When I pause my rpg (DQ3 2DHD, which doesn’t have a standard pause screen) to go do something, and I’ve left my group in front of a item vendor, so in the game, they’re just standing there for 30 minutes awkwardly in front of the vendor.
“Player just walk away from the console?”
“Sigh, yeah, asshole does it all the time. We’re just lucky we’re in town this time.”
“Fucking hell, player must’ve left you in some bad places, I’d imagine.”
“Side of a mountain once. For two fucking hours, in the middle of the night, in these clothes. That silk robe the priestess is wearing doesn’t do shit for mountain-side nighttime temperatures, goddammit! … Oh thank fuck, they’re back. See you later, potion seller.”

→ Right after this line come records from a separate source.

/-- The laws of R96 can be met with EXP2_ERR = 2^-24, and so with any greater one. -/
theorem exists_exp2Laws {err : ℚ} (h : 1 / 2 ^ 24 ≤ err) : ∃ f, Exp2Laws err f := by
  obtain ⟨P, hP, hmono, hP0⟩ := exists_expPattern
  have h' : ((1 / 2 ^ 24 : ℚ) : ℝ) ≤ (err : ℝ) := by exact_mod_cast h
  push_cast at h'
  let g : F32 → Nat := fun x =>
    match val32 x with
    | .nan => 0
    | .inf neg => if neg then 0 else 2139095040
    | .fin _ _ =>
      if value32 x < -126 then 0 else if 128 ≤ value32 x then 2139095040 else P ((value32 x : ℚ) : ℝ)
  let f : F32 → F32 := fun x => if isNaN32 x = true then nan32 else BitVec.ofNat 32 (g x)
  have gfin : ∀ x, isFinite32 x = true → g x =
      if value32 x < -126 then 0 else if 128 ≤ value32 x then 2139095040 else P ((value32 x : ℚ) : ℝ) := by
    intro x hx
    obtain ⟨a, q, hv⟩ := isFinite32_iff.1 hx
    simp only [g, hv]
  have mid : ∀ x, isFinite32 x = true → -126 ≤ value32 x → value32 x < 128 →
      P ((value32 x : ℚ) : ℝ) < 2139095040 ∧
        |((fmt32.quanta (P ((value32 x : ℚ) : ℝ)) : ℕ) : ℝ) / 2 ^ 149 / (2 : ℝ) ^ ((value32 x : ℚ) : ℝ) - 1| ≤
          1 / 2 ^ 24 := by
    intro x hx h1 h2
    refine hP _ (by exact_mod_cast h1) ?_
    have := value32_le_of_lt_128 hx h2
    have h3 : ((value32 x : ℚ) : ℝ) ≤ ((128 - 1 / 2 ^ 17 : ℚ) : ℝ) := by exact_mod_cast this
    push_cast at h3
    exact h3
  have gle : ∀ x, g x ≤ 2139095040 := by
    intro x
    cases hv : val32 x with
    | nan => simp [g, hv]
    | inf neg => cases neg <;> simp [g, hv]
    | fin a q =>
      have hx : isFinite32 x = true := isFinite32_iff.2 ⟨a, q, hv⟩
      rw [gfin x hx]
      split
      · omega
      · split
        · exact le_rfl
        · exact (mid x hx (by linarith) (by linarith)).1.le
  have fnat : ∀ x, isNaN32 x = false → (f x).toNat = g x := by
    intro x hx
    have := gle x
    simp only [f, hx, Bool.false_eq_true, if_false, BitVec.toNat_ofNat]
    exact Nat.mod_eq_of_lt (by omega)
  have notNan : ∀ x, isFinite32 x = true → isNaN32 x = false := by
    intro x hx
    obtain ⟨a, q, hv⟩ := isFinite32_iff.1 hx
    simp [isNaN32, hv]
  have feq : ∀ x, isFinite32 x = true → f x = BitVec.ofNat 32 (g x) := by
    intro x hx; simp only [f, notNan x hx, Bool.false_eq_true, if_false]
  have zero : ∀ x, isFinite32 x = true → value32 x = 0 → f x = one32 := by
    intro x hx hv
    rw [feq x hx, gfin x hx, hv, if_neg (by norm_num), if_neg (by norm_num), Rat.cast_zero, hP0]; rfl
  have v0 : value32 0 = 0 := by simp [value32, val32, Fmt.unpack, Fmt.quanta]
  have v1 : value32 0x80000000 = 0 := by simp [value32, val32, Fmt.unpack, Fmt.quanta]
  refine ⟨f, ⟨zero 0 (by decide) v0, zero _ (by decide) v1⟩, ?_, ⟨?_, ?_, ?_, ?_, ?_⟩, ?_, ?_⟩
  · intro x hx h1 h2
    obtain ⟨m1, m2⟩ := mid x hx h1 h2
    have hf : f x = BitVec.ofNat 32 (fmt32.pack false (P ((value32 x : ℚ) : ℝ))) := by
      rw [feq x hx, gfin x hx, if_neg (by linarith), if_neg (by linarith)]; rfl
    have hv := val32_pack (neg := false) (m := P ((value32 x : ℚ) : ℝ)) (by rw [fmt32_infMag]; exact m1)
    rw [← hf] at hv
    refine ⟨isFinite32_iff.2 ⟨_, _, hv⟩, ?_⟩
    have e : ((value32 (f x) : ℚ) : ℝ) = ((fmt32.quanta (P ((value32 x : ℚ) : ℝ)) : ℕ) : ℝ) / 2 ^ 149 := by
      rw [value32_of_fin hv]; simp
    rw [e]
    exact m2.trans h'
  · intro x hx
    rw [fnat x hx]; exact gle x
  · intro x hx h1
    rw [feq x hx, gfin x hx, if_neg (by linarith), if_pos h1]; rfl
  · have : g inf32 = 2139095040 := by simp [g, show val32 inf32 = .inf false by decide]
    simp only [f, show isNaN32 inf32 = false by decide, Bool.false_eq_true, if_false, this]; rfl
  · refine BitVec.eq_of_toNat_eq ((fnat _ (by decide)).trans ?_)
    have : ∀ x, val32 x = .inf true → g x = 0 := by intro x hx; simp [g, hx]
    exact this 0xFF800000 (by decide)
  · intro x hx h1
    have : f x = 0 := by rw [feq x hx, gfin x hx, if_pos h1]; rfl
    rw [this, v0]
    refine ⟨by decide, ?_⟩
    have : (0 : ℚ) ≤ err := le_trans (by positivity) h
    positivity
  · intro x hx
    have : isNaN32 nan32 = true := by decide
    simpa [f, hx] using this
  · intro x y hx hy hxy
    refine lt32_of_toNat_le ?_ (by rw [fnat y hy]; exact gle y)
    rw [fnat x hx, fnat y hy]
    cases hvx : val32 x with
    | nan => simp [isNaN32, hvx] at hx
    | inf a =>
      cases a
      · cases hvy : val32 y with
        | nan => simp [isNaN32, hvy] at hy
        | inf b => cases b <;> simp [lt32, hvx, hvy] at hxy; simp [g, hvx, hvy]
        | fin b n => simp [lt32, hvx, hvy] at hxy
      · simp [g, hvx]
    | fin a m =>
      have fx : isFinite32 x = true := isFinite32_iff.2 ⟨a, m, hvx⟩
      cases hvy : val32 y with
      | nan => simp [isNaN32, hvy] at hy
      | inf b =>
        cases b
        · have := gle x; simpa [g, hvy] using this
        · simp [lt32, hvx, hvy] at hxy
      | fin b n =>
        have fy : isFinite32 y = true := isFinite32_iff.2 ⟨b, n, hvy⟩
        have hle := value32_le hvx hvy hxy
        rcases lt_or_ge (value32 x) (-126) with h1 | h1
        · rw [gfin x fx, if_pos h1]; exact Nat.zero_le _
        · rcases lt_or_ge (value32 y) 128 with h2 | h2
          · rw [gfin x fx, gfin y fy, if_neg (by linarith), if_neg (by linarith), if_neg (by linarith),
              if_neg (by linarith)]
            exact hmono _ _ (by exact_mod_cast h1) (by exact_mod_cast hle)
          · have := gle x
            rwa [gfin y fy, if_neg (by linarith), if_pos h2]

end Sys2Proof.Machine
end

~(I’m the captain of the USS Callister, btw.)~
The NPCs you call in GTAO kind of comment on you just sitting there in a menu if you do it for long enough.
My potions are too strong for you, traveller!
😂 bingo!
if youre frozen in time, doesnt that imply that your neurons and the cell activity that feeds them are frozen too, and thus that you cant think to perceive being so frozen anyway?
In a universe where an infomercial demi-god can freeze you in a moment of pure embarassment, they can also have the power to keep you cognizant of everything around you as well.